[Start of Attachment]
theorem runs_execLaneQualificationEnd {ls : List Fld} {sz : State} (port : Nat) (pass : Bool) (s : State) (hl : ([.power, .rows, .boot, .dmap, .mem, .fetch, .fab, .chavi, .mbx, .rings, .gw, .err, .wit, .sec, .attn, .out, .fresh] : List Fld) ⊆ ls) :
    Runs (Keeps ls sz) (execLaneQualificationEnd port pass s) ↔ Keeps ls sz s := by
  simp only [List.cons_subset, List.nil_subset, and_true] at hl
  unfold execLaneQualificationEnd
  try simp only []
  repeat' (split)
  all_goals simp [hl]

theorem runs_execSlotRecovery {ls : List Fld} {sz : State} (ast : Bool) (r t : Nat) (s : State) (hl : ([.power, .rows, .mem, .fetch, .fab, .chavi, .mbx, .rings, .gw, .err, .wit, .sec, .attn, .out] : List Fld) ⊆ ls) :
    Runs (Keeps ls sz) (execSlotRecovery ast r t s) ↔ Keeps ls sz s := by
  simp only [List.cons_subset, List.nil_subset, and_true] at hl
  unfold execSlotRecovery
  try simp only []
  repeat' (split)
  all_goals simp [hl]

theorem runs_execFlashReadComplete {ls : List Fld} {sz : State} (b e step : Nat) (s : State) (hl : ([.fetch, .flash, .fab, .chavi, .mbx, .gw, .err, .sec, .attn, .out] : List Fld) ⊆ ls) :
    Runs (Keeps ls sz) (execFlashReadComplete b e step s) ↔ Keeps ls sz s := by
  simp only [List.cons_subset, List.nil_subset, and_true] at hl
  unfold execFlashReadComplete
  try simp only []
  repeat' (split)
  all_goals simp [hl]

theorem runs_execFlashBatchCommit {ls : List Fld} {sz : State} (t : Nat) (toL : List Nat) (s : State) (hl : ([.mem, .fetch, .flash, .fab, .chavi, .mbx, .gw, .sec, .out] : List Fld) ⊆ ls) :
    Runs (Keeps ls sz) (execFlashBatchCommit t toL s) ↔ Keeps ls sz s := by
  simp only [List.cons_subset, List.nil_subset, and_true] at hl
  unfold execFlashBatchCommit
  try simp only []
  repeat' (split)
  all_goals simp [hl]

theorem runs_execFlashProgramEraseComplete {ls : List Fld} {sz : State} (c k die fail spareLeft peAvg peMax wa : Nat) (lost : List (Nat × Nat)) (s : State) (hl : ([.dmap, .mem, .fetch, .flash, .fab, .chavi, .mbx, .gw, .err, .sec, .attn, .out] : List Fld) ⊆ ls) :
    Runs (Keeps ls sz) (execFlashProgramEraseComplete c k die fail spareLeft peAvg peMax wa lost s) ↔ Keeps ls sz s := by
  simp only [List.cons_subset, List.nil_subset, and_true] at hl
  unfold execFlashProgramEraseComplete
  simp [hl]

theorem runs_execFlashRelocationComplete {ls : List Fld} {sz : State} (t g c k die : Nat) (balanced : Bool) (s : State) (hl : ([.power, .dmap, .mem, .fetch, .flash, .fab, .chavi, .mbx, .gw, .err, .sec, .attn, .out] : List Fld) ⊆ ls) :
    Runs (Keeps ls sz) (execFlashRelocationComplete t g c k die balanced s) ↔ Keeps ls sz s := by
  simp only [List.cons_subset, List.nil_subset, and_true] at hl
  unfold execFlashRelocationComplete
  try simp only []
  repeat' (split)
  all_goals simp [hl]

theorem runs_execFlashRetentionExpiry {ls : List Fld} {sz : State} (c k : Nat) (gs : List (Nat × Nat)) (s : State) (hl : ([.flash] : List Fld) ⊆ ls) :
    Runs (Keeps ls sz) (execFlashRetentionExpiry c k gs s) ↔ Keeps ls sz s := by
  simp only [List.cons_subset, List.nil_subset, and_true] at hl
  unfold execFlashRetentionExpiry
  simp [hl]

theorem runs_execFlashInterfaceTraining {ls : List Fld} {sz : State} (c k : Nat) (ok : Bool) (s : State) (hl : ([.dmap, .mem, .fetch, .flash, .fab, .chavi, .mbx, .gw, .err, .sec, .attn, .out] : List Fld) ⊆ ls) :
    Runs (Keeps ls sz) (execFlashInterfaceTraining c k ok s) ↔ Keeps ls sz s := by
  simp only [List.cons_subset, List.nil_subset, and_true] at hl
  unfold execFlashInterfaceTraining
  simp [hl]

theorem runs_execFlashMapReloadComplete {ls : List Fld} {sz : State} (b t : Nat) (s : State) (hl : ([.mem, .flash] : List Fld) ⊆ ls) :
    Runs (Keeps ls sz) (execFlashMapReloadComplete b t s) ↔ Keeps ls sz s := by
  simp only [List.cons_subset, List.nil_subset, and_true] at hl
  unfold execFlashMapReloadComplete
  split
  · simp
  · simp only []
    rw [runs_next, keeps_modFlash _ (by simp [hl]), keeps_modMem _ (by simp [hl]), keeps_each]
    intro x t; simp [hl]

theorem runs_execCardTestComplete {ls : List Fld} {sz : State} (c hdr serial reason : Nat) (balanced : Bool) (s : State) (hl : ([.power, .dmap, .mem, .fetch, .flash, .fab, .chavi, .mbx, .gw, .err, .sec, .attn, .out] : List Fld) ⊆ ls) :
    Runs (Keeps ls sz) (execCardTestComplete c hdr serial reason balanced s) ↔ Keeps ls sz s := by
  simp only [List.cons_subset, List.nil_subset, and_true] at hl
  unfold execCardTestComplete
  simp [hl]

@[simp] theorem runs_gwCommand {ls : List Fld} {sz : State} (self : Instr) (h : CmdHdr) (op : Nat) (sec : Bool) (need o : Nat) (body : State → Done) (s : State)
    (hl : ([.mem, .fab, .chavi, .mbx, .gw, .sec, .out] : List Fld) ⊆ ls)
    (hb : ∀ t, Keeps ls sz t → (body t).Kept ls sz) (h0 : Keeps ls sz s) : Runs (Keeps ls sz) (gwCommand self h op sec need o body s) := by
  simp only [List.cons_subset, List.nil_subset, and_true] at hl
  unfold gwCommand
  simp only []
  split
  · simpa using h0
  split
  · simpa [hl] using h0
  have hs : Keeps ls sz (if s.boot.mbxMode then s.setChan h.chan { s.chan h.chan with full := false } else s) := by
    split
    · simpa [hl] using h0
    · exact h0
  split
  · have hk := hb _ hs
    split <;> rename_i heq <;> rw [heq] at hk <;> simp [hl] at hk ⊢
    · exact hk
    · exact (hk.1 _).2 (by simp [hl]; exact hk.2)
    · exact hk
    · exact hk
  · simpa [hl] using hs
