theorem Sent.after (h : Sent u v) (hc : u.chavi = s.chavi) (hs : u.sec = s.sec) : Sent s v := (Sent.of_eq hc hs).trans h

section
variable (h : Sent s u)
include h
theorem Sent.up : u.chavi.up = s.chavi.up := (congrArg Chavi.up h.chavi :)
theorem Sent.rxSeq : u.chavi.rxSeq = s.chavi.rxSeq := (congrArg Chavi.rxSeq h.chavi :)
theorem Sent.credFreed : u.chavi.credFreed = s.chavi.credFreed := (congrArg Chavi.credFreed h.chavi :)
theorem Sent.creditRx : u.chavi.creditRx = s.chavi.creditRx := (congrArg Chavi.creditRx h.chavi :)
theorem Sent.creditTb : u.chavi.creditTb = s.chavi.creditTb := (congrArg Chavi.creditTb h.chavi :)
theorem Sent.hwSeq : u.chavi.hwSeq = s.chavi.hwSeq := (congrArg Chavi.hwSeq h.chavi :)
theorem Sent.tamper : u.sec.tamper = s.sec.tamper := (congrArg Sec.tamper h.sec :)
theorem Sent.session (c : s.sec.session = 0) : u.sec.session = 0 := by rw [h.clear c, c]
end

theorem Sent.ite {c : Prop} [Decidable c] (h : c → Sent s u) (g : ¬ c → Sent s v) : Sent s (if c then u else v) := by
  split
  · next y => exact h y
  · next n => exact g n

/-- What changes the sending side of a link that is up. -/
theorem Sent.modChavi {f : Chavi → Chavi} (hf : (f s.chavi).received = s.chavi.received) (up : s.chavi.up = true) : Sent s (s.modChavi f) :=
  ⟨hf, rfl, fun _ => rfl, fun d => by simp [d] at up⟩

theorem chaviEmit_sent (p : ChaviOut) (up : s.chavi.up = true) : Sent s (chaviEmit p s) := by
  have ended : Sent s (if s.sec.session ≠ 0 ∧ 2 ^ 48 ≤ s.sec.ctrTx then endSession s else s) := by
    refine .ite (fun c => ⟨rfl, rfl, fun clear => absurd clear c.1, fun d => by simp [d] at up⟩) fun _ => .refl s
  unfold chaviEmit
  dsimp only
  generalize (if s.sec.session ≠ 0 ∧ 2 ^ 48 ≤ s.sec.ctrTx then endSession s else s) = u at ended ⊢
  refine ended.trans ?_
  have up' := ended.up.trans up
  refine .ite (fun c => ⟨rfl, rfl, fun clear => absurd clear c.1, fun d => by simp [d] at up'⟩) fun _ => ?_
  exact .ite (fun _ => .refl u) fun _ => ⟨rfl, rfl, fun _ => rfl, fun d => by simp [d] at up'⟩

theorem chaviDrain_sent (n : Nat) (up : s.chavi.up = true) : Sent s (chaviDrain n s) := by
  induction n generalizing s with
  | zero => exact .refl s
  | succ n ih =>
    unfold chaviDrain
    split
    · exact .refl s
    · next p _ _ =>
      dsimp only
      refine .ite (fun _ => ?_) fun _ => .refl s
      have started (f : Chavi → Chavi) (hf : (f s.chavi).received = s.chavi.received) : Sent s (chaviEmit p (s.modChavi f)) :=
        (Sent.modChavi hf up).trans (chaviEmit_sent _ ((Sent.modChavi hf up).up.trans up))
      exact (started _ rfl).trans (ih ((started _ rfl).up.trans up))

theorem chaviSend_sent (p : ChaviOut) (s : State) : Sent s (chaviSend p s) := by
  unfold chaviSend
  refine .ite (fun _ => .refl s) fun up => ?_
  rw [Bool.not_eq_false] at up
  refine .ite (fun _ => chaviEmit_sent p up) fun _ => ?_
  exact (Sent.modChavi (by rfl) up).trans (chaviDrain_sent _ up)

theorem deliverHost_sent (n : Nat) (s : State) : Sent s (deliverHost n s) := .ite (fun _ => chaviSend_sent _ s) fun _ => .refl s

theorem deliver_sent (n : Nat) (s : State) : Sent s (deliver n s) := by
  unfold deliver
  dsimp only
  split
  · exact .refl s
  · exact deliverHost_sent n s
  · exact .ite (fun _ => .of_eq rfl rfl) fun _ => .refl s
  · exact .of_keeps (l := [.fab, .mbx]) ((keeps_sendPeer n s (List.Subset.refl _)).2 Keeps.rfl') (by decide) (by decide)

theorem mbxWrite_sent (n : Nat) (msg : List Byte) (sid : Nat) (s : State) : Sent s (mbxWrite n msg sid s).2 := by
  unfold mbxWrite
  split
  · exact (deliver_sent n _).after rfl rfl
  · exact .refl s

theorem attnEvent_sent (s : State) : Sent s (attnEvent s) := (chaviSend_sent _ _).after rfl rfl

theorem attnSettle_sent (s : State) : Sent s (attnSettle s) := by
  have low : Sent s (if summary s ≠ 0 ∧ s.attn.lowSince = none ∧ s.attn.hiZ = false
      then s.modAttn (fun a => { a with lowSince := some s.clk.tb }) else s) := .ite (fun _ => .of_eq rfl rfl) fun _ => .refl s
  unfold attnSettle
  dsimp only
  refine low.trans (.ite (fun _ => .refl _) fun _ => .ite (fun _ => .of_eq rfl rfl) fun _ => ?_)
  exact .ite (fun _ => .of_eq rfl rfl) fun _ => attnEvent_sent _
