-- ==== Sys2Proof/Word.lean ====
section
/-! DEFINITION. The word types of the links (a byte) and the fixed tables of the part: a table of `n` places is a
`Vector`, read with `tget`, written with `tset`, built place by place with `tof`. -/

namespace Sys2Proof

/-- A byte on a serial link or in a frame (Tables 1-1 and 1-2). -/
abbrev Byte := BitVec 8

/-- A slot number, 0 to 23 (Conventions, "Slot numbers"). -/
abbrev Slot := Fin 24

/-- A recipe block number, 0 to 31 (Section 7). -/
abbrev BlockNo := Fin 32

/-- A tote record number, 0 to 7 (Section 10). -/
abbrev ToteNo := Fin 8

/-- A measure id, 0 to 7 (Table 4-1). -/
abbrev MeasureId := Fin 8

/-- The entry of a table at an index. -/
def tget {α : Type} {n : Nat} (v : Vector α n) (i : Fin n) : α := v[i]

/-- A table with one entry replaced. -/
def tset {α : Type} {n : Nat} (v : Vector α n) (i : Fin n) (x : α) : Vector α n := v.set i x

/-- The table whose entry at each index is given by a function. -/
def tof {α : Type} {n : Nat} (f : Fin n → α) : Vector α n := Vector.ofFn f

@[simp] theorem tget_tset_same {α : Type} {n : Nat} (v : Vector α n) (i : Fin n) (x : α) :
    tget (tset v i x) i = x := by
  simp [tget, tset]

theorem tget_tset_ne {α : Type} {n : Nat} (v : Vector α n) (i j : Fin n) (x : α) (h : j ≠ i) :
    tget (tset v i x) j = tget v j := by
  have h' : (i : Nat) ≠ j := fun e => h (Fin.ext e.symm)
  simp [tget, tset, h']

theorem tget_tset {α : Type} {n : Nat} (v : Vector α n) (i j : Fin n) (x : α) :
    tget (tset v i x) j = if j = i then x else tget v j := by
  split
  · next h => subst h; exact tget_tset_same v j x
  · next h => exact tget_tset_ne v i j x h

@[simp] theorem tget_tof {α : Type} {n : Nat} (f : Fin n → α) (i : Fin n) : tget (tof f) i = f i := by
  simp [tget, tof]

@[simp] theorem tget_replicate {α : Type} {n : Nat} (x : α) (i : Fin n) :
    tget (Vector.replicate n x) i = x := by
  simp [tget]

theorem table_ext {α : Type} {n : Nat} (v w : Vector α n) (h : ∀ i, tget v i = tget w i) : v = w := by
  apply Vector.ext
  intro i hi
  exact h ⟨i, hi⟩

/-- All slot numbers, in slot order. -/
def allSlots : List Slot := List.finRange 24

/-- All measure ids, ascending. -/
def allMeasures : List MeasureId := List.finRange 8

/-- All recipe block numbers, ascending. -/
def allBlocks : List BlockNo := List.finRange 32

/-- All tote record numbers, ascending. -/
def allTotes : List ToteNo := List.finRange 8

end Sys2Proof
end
[End of Attachment]
[Work to be completed]: Report how many lines above contain the string "body". Please write the number only.

[Solution to this exercise]: 2